PROBLEM STATEMENT: Which of the lines below include "moveBytes"? Each one should be copied out.

TASK MATERIAL START

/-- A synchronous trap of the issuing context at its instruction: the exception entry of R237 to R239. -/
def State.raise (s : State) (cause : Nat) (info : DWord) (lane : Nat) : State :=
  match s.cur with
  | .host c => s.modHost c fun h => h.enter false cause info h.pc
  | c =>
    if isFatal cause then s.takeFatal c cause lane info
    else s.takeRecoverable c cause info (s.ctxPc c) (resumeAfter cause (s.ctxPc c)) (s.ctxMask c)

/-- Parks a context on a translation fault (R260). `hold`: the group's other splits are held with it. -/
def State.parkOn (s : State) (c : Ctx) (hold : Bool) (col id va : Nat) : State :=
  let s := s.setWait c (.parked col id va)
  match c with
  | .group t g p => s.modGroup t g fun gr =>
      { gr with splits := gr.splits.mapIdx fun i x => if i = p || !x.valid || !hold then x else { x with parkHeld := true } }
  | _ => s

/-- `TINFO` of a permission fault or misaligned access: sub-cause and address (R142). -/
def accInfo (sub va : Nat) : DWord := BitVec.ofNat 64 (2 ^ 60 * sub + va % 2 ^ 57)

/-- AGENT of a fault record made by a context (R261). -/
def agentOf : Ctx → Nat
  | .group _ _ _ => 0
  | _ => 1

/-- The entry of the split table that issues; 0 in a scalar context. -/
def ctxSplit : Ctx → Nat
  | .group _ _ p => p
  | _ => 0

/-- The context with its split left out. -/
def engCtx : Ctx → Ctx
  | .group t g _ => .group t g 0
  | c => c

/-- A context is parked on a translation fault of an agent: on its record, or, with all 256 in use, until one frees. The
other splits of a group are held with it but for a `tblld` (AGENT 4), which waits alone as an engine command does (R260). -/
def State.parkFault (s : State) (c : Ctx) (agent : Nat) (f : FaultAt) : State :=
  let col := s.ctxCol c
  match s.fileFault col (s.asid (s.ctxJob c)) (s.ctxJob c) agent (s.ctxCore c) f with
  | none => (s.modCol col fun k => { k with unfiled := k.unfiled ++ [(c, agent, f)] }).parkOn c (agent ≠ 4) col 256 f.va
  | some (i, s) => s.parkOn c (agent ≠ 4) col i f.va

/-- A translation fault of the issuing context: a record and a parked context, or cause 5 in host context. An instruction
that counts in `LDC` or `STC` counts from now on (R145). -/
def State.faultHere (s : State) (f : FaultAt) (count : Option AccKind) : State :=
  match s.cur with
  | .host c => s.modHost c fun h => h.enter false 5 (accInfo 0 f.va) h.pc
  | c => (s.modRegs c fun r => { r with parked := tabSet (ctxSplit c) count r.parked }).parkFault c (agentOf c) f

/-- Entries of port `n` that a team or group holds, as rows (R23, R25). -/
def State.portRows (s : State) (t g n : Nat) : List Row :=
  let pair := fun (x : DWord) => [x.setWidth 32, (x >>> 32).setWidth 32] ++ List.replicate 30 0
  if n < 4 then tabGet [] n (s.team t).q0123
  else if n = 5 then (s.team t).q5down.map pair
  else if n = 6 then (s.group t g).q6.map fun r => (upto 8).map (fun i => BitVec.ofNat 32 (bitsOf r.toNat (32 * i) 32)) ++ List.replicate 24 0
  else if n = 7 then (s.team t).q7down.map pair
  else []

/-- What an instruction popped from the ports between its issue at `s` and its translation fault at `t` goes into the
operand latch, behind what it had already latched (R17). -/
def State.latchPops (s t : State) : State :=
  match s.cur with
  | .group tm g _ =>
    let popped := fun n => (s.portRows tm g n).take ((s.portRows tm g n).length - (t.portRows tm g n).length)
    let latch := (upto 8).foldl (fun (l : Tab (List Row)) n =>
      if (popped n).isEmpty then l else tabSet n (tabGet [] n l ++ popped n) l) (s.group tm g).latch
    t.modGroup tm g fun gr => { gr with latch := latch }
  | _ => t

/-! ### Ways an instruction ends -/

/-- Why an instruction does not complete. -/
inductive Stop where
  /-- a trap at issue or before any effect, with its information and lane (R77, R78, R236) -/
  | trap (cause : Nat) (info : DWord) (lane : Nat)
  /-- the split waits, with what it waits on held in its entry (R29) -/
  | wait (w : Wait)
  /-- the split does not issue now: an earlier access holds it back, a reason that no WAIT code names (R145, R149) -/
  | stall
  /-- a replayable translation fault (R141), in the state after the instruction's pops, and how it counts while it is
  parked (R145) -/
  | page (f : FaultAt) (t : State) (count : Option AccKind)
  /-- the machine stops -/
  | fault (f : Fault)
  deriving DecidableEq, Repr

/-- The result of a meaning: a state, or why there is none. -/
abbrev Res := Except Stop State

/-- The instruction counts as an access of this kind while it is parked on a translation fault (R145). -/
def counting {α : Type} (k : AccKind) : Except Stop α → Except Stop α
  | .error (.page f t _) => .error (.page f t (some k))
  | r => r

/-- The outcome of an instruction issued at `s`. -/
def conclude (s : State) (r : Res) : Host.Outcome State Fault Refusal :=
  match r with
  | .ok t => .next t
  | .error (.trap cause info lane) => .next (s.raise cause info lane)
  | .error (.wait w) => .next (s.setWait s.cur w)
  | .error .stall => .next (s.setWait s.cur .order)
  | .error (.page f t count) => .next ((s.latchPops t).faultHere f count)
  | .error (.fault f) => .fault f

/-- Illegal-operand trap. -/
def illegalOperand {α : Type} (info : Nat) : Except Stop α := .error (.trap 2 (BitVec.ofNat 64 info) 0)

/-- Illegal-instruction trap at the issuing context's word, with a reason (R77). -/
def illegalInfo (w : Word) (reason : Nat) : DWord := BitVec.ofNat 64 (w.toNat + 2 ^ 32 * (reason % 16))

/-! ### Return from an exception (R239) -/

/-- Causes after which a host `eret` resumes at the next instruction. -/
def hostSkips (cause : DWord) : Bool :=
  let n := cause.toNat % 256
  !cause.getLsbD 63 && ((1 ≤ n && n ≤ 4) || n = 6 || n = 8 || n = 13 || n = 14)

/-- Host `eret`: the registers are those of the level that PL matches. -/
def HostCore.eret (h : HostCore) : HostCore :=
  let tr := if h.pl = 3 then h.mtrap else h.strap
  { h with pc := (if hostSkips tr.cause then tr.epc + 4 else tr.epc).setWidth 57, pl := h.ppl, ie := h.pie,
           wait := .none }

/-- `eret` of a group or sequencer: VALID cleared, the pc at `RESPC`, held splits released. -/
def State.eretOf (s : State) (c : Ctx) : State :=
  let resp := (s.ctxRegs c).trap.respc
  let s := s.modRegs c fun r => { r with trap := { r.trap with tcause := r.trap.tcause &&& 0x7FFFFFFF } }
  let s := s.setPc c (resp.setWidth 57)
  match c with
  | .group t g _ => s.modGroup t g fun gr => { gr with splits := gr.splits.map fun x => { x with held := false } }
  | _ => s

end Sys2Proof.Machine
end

TASK MATERIAL END
TASK MATERIAL START

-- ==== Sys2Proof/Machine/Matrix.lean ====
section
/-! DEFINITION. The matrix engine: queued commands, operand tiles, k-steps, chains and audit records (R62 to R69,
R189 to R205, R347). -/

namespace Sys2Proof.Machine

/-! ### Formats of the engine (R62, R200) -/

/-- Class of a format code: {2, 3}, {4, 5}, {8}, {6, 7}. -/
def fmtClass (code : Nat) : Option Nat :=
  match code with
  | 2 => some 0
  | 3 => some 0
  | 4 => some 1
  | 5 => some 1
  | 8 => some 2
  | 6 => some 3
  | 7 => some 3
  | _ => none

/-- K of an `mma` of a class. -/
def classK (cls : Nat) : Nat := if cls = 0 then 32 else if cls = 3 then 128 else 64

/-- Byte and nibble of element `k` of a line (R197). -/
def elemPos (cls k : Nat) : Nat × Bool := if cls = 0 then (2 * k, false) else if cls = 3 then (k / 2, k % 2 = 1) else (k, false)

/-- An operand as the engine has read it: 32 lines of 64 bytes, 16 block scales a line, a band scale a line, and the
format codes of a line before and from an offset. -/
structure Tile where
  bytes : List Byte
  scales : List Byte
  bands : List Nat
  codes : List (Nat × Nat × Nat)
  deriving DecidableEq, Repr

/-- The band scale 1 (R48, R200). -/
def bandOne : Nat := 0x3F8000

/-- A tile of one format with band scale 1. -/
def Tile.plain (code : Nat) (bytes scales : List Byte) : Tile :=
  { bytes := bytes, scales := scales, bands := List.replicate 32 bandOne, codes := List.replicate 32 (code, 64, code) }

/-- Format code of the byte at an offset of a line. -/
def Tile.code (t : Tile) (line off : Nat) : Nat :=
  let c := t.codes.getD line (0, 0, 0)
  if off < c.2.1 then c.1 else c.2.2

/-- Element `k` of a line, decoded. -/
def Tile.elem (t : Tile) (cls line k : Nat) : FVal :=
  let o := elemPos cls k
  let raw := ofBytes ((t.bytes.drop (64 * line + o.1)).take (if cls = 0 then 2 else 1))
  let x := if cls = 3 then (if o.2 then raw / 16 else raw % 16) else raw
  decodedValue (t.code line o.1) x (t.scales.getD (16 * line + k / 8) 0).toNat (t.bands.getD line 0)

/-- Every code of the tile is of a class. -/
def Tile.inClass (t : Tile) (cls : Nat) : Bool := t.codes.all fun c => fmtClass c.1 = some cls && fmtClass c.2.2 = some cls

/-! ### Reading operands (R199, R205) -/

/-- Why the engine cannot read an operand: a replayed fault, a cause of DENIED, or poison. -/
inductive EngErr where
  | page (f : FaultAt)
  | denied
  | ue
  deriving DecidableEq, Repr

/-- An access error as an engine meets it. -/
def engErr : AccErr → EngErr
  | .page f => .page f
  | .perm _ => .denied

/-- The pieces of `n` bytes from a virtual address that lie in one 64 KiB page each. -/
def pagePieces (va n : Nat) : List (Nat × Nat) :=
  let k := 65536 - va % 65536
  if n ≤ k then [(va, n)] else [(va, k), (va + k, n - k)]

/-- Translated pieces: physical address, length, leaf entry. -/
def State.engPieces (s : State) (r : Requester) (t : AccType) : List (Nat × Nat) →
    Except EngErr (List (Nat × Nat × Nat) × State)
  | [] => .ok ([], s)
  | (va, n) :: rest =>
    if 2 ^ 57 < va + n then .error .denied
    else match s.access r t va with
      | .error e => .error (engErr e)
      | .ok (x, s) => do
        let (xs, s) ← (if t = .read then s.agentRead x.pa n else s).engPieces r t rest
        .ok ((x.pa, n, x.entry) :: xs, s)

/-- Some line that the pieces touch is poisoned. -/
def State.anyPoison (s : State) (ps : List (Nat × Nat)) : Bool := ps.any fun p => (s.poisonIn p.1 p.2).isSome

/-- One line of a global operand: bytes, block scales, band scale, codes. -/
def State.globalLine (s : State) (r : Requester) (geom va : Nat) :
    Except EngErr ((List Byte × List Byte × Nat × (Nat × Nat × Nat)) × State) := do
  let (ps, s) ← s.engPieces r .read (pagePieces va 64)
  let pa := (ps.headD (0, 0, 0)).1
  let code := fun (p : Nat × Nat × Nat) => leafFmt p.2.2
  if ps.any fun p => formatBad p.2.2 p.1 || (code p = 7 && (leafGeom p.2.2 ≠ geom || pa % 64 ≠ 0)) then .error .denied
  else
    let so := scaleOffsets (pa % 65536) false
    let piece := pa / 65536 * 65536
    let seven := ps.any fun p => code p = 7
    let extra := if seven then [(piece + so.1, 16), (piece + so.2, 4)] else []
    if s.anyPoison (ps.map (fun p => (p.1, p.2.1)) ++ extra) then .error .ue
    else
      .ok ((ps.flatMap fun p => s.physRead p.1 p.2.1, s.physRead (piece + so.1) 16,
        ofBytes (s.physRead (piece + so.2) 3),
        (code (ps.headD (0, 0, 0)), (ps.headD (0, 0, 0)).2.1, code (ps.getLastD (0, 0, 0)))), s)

TASK MATERIAL END
TASK MATERIAL START

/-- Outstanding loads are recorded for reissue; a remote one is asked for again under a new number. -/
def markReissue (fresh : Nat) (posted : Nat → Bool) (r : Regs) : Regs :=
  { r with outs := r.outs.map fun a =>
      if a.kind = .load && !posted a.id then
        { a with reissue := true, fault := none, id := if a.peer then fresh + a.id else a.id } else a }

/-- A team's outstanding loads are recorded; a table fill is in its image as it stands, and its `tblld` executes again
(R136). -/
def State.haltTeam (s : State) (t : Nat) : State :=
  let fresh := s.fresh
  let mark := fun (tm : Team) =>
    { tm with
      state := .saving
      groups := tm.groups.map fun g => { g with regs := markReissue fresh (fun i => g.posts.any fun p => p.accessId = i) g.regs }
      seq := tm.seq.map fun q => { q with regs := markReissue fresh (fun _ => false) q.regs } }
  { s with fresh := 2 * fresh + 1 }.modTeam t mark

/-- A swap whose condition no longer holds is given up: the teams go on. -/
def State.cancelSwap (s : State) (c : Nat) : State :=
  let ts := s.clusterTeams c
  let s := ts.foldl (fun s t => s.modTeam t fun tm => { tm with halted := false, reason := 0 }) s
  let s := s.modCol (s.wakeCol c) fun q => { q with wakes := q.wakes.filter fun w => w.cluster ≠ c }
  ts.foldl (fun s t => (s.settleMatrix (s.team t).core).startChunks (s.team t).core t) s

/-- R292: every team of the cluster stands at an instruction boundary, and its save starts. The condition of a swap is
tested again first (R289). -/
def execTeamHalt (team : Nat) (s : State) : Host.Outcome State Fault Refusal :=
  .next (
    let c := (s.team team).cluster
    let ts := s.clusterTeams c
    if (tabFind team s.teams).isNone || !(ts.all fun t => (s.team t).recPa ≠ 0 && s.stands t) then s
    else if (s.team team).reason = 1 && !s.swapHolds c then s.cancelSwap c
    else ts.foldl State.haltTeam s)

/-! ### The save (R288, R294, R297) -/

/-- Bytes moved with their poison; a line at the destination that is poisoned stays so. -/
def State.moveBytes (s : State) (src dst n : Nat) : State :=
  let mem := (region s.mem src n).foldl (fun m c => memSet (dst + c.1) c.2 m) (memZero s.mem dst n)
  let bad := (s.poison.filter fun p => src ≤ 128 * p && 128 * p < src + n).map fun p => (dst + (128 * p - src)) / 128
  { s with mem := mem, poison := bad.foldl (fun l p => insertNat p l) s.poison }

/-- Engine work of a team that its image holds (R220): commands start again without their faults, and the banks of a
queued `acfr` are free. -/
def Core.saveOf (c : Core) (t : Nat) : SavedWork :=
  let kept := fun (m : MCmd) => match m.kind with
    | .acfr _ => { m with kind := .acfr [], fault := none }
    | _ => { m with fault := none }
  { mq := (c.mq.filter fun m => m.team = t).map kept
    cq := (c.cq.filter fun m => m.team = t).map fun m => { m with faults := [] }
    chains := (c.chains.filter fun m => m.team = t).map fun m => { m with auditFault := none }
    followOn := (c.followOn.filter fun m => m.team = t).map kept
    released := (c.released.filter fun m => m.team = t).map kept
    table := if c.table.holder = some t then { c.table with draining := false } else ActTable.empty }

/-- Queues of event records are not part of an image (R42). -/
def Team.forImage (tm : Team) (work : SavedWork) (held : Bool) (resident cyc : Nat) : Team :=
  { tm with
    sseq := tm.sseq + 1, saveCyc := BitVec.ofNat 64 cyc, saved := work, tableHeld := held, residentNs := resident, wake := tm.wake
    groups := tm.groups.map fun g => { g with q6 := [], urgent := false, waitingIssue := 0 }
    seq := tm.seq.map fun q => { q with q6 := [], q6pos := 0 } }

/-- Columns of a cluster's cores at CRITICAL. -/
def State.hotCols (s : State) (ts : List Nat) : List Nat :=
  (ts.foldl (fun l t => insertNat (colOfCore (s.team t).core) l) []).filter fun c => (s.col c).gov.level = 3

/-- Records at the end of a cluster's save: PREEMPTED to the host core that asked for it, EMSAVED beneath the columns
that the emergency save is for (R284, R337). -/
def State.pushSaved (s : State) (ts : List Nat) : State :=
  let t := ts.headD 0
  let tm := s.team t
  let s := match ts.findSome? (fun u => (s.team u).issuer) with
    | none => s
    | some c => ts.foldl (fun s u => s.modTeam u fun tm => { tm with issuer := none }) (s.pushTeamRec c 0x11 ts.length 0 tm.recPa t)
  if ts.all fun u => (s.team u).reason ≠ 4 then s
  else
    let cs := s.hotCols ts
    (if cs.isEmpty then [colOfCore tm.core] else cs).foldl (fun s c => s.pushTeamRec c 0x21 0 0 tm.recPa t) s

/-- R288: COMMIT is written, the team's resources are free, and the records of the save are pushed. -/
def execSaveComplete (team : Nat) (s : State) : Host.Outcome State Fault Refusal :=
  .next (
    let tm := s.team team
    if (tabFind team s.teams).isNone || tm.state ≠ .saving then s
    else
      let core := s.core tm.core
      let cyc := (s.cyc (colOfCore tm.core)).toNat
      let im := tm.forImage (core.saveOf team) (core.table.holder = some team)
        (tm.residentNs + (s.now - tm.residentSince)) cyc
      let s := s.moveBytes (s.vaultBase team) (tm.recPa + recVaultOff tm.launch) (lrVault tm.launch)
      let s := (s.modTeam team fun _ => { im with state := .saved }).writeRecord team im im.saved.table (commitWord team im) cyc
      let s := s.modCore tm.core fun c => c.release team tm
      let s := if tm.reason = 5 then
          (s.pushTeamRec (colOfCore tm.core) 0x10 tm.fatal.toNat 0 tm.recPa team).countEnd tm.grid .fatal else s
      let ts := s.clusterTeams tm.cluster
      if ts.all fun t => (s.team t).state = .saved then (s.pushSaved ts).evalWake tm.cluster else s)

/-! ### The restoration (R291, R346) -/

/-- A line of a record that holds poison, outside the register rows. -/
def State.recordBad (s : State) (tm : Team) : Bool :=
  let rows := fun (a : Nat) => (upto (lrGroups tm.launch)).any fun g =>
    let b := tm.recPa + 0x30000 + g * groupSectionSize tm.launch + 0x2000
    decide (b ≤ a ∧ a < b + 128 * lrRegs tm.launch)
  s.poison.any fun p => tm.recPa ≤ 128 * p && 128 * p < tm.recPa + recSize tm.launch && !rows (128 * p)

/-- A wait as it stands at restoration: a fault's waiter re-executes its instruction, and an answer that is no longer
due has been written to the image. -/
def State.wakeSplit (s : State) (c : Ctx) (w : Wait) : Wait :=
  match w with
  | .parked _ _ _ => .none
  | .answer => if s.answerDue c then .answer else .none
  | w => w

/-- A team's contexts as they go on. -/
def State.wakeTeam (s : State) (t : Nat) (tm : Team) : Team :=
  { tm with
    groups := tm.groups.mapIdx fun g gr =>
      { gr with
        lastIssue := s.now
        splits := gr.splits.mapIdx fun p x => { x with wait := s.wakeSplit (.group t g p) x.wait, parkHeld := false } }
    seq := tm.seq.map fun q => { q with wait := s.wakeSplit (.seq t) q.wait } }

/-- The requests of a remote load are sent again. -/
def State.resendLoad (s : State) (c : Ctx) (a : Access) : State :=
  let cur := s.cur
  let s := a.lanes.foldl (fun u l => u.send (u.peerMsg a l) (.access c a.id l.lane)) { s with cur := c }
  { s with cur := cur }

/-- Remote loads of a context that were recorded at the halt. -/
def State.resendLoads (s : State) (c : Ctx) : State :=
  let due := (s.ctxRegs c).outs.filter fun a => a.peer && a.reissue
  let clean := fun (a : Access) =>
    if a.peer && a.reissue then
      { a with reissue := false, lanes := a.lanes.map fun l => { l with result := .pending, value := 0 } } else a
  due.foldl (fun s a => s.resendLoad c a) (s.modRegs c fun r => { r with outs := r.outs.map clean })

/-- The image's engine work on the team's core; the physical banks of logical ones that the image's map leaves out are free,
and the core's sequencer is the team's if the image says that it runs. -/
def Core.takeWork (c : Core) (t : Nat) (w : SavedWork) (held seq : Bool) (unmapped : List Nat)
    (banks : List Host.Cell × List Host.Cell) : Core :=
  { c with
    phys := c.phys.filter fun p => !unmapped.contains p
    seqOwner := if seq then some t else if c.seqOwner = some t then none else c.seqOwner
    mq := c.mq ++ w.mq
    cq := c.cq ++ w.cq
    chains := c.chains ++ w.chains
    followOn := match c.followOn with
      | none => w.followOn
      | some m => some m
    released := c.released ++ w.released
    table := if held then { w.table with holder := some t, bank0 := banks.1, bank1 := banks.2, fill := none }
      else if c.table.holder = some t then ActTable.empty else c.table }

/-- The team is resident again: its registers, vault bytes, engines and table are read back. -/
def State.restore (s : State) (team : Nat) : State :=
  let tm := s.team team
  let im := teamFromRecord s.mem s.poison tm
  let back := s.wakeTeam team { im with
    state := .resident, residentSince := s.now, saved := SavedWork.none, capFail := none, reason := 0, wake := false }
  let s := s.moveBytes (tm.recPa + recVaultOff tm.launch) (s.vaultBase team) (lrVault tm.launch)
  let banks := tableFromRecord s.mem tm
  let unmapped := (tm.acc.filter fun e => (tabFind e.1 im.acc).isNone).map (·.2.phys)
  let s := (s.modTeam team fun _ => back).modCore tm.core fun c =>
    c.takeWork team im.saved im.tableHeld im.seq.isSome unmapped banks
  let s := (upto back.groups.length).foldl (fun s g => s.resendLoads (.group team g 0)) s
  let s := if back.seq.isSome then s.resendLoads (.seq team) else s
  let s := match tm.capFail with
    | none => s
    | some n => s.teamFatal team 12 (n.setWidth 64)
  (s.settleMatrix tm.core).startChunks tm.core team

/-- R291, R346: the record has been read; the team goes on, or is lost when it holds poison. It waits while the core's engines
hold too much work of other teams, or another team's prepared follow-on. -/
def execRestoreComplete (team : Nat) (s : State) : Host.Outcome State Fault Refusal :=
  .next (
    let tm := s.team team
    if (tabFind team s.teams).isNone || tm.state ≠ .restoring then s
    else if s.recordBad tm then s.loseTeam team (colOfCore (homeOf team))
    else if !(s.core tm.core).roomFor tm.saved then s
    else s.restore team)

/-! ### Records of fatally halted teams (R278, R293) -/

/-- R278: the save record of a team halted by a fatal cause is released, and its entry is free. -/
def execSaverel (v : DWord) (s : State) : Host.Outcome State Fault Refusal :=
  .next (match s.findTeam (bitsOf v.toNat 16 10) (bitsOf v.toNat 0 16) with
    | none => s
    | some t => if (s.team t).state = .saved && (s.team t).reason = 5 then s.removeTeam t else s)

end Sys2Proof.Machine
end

TASK MATERIAL END

WRITTEN REPLY:
def State.moveBytes (s : State) (src dst n : Nat) : State :=
      let s := s.moveBytes (s.vaultBase team) (tm.recPa + recVaultOff tm.launch) (lrVault tm.launch)
  let s := s.moveBytes (tm.recPa + recVaultOff tm.launch) (s.vaultBase team) (lrVault tm.launch)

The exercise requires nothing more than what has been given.